Saturday, April 3, 2010

Easter at Luba's

Luba's Paska (Easter bread) and red eggs (right).

My Easter window, with calla lilies from Severodonestk (my next blog will tell the story!).

On Saturday, while Luba was baking, a wild hail storm hit Starobilsk, knocking out power and sending Sergei and me outside to take photos. Hard to get a sense of it here, but that's hail on the ground, not snow. The sun came out briefly during the storm and splayed a lovely rainbow across the sky. It didn't last long, so I felt lucky to have seen it. A goodluck charm. Then it was back to grey and rain and hail. The lights came on about an hour later, and Luba went on with her Paska cooking.

Easter Sunday: Luba wakes me at 4:30 am, and we head out the door for church (the ancient monestary, now a nunnery) with our Easter basket. I thought we were going to walk (it's not far from the university and town center), but I was glad to see that Sergei was driving us. The church looked glorious, brighter than usual, as if a chorus of angels was beaming down on it. I prayed in silence, naming every family member and friends. Luba made the sign of the cross several times, lit a candle in remembrance of loved ones, then joined more than a dozen people out in the monestary courtyard, where she spread out some of the Paska and eggs, and a little bottle of cognac. We waited for the priest. He came by a few minutes later with a bucket of (holy) water and a bunch of pussy willows (I think they were), and sprayed our bowed and covered heads with water. "Christ has Risen," he intoned, and the crowd did likewise, three times. That was it! No mass, no sermon, no readings from screiptures, no music. Just being blessed. Same as last year, when I went with Valya in Chernigov. For me the simplicity of it seemed sacred, deeply personal.

Luba and I walked out the church to a waiting Sergei. I think we both felt truly blessed. I wondered why Sergei didn't join us but it seems that women predominate in celebrating these traditions and rituals. We went home, had our Easter breakfast, including 3 toasts with the blessed cognac, and then went back to bed for a few hours. It turned into a day of rest and relaxation.
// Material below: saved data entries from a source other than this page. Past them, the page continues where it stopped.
/-- SWAP_FIX_POINT_TIMEOUT (R145). -/
def execSwapFixPointTimeout (tile : Fin 12) (s : State) : Out :=
  done s (if s.tiles[tile].pend.any isSwap then madeFixPoint tile s else s)

/-- LASER_FREQUENCY_HOLD_FAIL (R141, R143). -/
def execLaserFrequencyHoldFail (tile : Fin 12) (laser : Fin 72) (s : State) : Out :=
  done s (if inService s.tiles[tile].lasers[laser] then failLaser tile laser s else s)

/-- LASER_FAIL (R143, R147): lost output or a driver fault. -/
def execLaserFail (tile : Fin 12) (laser : Fin 72) (s : State) : Out :=
  done s (if s.tiles[tile].lasers[laser].st == .failed then s else failLaser tile laser s)

/-! ### Threading -/

/-- A peak is accepted where its tone and its order in the sweep name the same channel's tag (R151): generator g tags the channels
with ch mod 4 = g. -/
def peakAccepted (p : DropPeak) : Bool := p.place % 4 == p.tone.val

/-- Σ of R199: how much more the ring needs at its threading point than its table predicts, in (0.125 µA)². -/
def threadShift (temps : List Int) (r : RingThread) (g : Ring) (current : Nat) : Int :=
  ((current * current : Nat) : Int)
    - divEven (heaterQ { g with dq := 0 } (ringTemp temps r.core.val r.row.val r.ch.val)) 6237000

/-- The order still needs a positive current extrapolated to 105 °C (R151): 3 times its Q there. -/
def positiveAt105 (g : Ring) (shift : Int) : Bool :=
  let i := fun (n : Nat) => ((g.table.getD n 0 : Nat) : Int)
  0 < 3 * (i 3 * i 3 + shift) + 7 * (i 4 * i 4 - i 3 * i 3)

/-- The peak assigned to a ring (R151): of the accepted peaks of its own channel whose order is usable at 105 °C, the one of least
current. -/
def assignPeak (temps : List Int) (r : RingThread) (g : Ring) : Option DropPeak :=
  (r.peaks.filter fun p => peakAccepted p && p.place % 64 == r.ch.val && positiveAt105 g (threadShift temps r g p.current)).foldl
    (fun best p => match best with
      | none => some p
      | some b => if p.current < b.current then some p else some b) none

/-- η in 0.01 GHz per mA² (R151): 100 GHz over the difference in current squared between the peaks of channels ch and ch + 1, or
ch − 1 where ch is 63. Where that peak was not found, or at no distance, the value is free (assumption 31). -/
def threadEta (t draw : Nat) (r : RingThread) (p : DropPeak) : Nat :=
  let want := if r.ch.val = 63 then p.place - 1 else p.place + 1
  let near := (r.peaks.find? fun q => peakAccepted q && q.place == want).map fun q =>
    (((q.current * q.current : Nat) : Int) - ((p.current * p.current : Nat) : Int)).natAbs
  match near with
  | some (d + 1) => (divEven (10000 * 64000000) (d + 1)).toNat
  | _ => Config.ringEta t (ringKey r.core.val r.row.val r.ch.val) draw

/-- One ring threaded (R151, R153, R199): order, threading point and η recorded; the table moved by what the threading point
needs more than it predicted; ΔQ 0. A ring without an accepted peak of its own channel is left as it is. DESIGN CHOICE: a point is
rounded to the nearest 0.125 µA, and a negative squared current is taken as 0 (assumption 118). -/
def threadRing (t draw : Nat) (temps : List Int) (r : RingThread) (x : Tile) : Tile :=
  let k := ringKey r.core.val r.row.val r.ch.val
  match assignPeak temps r (x.ring k) with
  | none => x
  | some p =>
    x.updRing k fun g =>
      let d := threadShift temps r g p.current
      { g with
        table := g.table.map fun i => nearSqrt (((i * i : Nat) : Int) + d).toNat
        dq := 0, eta := threadEta t draw r p, order := some (p.place / 64), point := p.current }

/-- The rings that could not be threaded (R152). -/
def unthreadable (x : Tile) (rings : List RingThread) : List (Fin 4 × Fin 67) :=
  (rings.filter fun r => (assignPeak x.temps r (x.ring (ringKey r.core.val r.row.val r.ch.val))).isNone).map fun r => (r.core, r.row)

/-- THREADING_DONE (R152, R161): unthreadable rings quarantine their rows; then step 3. -/
def threadingDone (t : Fin 12) (rings : List RingThread) (chipletOk : Bool) (s : State) : State :=
  let x := s.tiles[t]
  if x.st != .threading || x.cal.step != 2 then s
  else if !chipletOk then calibQuarantine t s
  else
    let y := (rings.foldl (fun y r => threadRing t.val s.free x.temps r y) x).calQuarantine (unthreadable x rings)
    let y := mapCores (fun c => { c with ringWritten := true }) y
    let s := draw s
    if y.allRetired then calibQuarantine t (updTile t (fun _ => y) s)
    else ditherFollow t (updTile t (fun _ => { y with cal := { y.cal with step := 3 } }) s)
Luba and I (dictionary in hand) sat outside in the late afternnoon, basking in the setting sun, practicing my Russian conversation. We talked about her garden, the things she was going to plant. Aren't you working in your garden today, I asked . No, not on Easter Sunday. Tomorrow.
I feel more comfortable with the language, not that I'm much more proficient, just more at ease.
It's that magic one year mark that more seasoned PCVs tell about. The PCVs in my Group 36 are coming full circle, celebrating a year in Ukraine on April 1, getting more comfortable, observing our second Easter, another spring. We begin again, our second year in a country we have come to love. Rebirth, voshroshdaynia, in a rough transliteration of the Russian word.